• [Work order] Working from the records below, repeat exactly the lines starting at the line that contains "the part idles" and ending at the line that contains "def Obligations.ResetHoldsEveryBlock : Prop", inclusive.
========
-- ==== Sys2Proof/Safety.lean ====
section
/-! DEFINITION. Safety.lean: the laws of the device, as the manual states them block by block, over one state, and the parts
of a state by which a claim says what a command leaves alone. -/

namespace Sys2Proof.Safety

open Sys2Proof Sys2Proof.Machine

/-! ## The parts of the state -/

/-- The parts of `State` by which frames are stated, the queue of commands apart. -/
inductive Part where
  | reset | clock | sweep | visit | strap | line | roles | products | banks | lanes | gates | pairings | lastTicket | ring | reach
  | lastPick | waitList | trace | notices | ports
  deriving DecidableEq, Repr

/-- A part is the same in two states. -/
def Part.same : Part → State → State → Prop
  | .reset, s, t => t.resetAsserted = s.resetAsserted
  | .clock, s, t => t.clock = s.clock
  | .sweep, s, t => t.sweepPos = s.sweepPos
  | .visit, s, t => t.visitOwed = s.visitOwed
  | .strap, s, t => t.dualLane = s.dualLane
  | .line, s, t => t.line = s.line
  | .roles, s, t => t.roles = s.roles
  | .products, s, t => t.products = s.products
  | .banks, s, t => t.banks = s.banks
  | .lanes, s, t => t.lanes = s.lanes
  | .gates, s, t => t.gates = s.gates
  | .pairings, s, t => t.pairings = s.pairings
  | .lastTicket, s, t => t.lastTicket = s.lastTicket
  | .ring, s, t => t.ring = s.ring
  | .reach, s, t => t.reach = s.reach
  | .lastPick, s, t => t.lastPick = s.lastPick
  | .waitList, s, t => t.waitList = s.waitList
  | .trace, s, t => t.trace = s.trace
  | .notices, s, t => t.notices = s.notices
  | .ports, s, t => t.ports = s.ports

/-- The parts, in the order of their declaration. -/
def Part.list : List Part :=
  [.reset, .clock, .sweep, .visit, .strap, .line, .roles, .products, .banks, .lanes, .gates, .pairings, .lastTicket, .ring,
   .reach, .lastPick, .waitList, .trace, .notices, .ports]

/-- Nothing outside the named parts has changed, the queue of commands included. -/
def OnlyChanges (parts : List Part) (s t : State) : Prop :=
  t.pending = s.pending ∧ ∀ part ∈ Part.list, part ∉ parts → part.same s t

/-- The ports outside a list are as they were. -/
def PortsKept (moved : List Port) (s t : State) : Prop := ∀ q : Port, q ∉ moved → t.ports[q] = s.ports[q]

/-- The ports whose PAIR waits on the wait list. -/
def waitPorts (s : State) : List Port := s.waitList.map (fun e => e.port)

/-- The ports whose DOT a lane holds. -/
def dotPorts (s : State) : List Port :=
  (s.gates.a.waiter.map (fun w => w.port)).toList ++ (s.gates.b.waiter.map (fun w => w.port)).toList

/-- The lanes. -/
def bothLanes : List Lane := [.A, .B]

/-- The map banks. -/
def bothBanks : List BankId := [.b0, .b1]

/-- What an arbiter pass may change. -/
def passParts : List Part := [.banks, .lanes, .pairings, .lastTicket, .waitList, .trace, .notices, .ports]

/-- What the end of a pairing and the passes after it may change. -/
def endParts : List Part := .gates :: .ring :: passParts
========
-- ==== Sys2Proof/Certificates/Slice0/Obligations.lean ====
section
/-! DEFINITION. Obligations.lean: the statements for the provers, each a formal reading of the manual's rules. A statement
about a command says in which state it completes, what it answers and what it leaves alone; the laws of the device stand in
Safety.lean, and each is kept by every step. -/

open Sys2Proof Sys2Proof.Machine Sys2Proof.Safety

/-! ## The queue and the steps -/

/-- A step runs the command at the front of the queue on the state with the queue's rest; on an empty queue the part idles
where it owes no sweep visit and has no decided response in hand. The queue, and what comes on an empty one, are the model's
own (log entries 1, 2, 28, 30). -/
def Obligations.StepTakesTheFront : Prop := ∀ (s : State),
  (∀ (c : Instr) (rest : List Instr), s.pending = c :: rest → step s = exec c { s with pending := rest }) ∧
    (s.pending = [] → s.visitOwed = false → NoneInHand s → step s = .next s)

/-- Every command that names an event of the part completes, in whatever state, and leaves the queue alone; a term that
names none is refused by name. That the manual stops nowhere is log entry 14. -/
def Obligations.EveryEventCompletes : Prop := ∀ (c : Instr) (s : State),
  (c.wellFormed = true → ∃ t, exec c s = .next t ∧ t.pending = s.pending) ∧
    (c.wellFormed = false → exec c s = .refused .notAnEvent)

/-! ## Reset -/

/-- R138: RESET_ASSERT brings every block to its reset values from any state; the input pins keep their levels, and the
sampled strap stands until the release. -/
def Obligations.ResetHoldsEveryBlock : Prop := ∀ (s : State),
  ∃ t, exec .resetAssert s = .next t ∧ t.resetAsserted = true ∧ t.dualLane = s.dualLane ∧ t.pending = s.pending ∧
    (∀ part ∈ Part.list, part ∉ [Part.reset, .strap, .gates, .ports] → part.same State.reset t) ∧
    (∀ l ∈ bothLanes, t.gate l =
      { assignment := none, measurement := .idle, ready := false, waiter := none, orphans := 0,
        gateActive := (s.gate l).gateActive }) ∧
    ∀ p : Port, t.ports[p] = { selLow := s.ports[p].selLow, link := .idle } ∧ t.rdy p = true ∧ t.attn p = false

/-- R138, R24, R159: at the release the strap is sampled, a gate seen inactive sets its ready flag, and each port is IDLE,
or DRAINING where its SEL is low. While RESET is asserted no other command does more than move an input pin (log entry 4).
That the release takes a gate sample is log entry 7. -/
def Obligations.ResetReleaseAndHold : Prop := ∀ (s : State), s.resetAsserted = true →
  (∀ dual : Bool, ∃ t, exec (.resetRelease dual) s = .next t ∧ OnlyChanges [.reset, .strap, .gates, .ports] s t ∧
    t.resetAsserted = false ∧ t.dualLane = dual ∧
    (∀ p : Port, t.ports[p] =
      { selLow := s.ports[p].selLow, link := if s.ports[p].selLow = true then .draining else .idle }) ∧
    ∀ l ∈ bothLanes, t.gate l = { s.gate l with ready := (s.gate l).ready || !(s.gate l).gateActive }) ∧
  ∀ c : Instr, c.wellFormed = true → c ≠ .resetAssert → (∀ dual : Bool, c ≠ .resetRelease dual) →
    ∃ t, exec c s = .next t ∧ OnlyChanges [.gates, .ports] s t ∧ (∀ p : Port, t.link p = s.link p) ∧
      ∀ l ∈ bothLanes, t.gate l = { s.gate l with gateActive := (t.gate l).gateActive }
========
• [Answer box]
/-- A step runs the command at the front of the queue on the state with the queue's rest; on an empty queue the part idles
where it owes no sweep visit and has no decided response in hand. The queue, and what comes on an empty one, are the model's
own (log entries 1, 2, 28, 30). -/
def Obligations.StepTakesTheFront : Prop := ∀ (s : State),
  (∀ (c : Instr) (rest : List Instr), s.pending = c :: rest → step s = exec c { s with pending := rest }) ∧
    (s.pending = [] → s.visitOwed = false → NoneInHand s → step s = .next s)

/-- Every command that names an event of the part completes, in whatever state, and leaves the queue alone; a term that
names none is refused by name. That the manual stops nowhere is log entry 14. -/
def Obligations.EveryEventCompletes : Prop := ∀ (c : Instr) (s : State),
  (c.wellFormed = true → ∃ t, exec c s = .next t ∧ t.pending = s.pending) ∧
    (c.wellFormed = false → exec c s = .refused .notAnEvent)

/-! ## Reset -/

/-- R138: RESET_ASSERT brings every block to its reset values from any state; the input pins keep their levels, and the
sampled strap stands until the release. -/
def Obligations.ResetHoldsEveryBlock : Prop := ∀ (s : State),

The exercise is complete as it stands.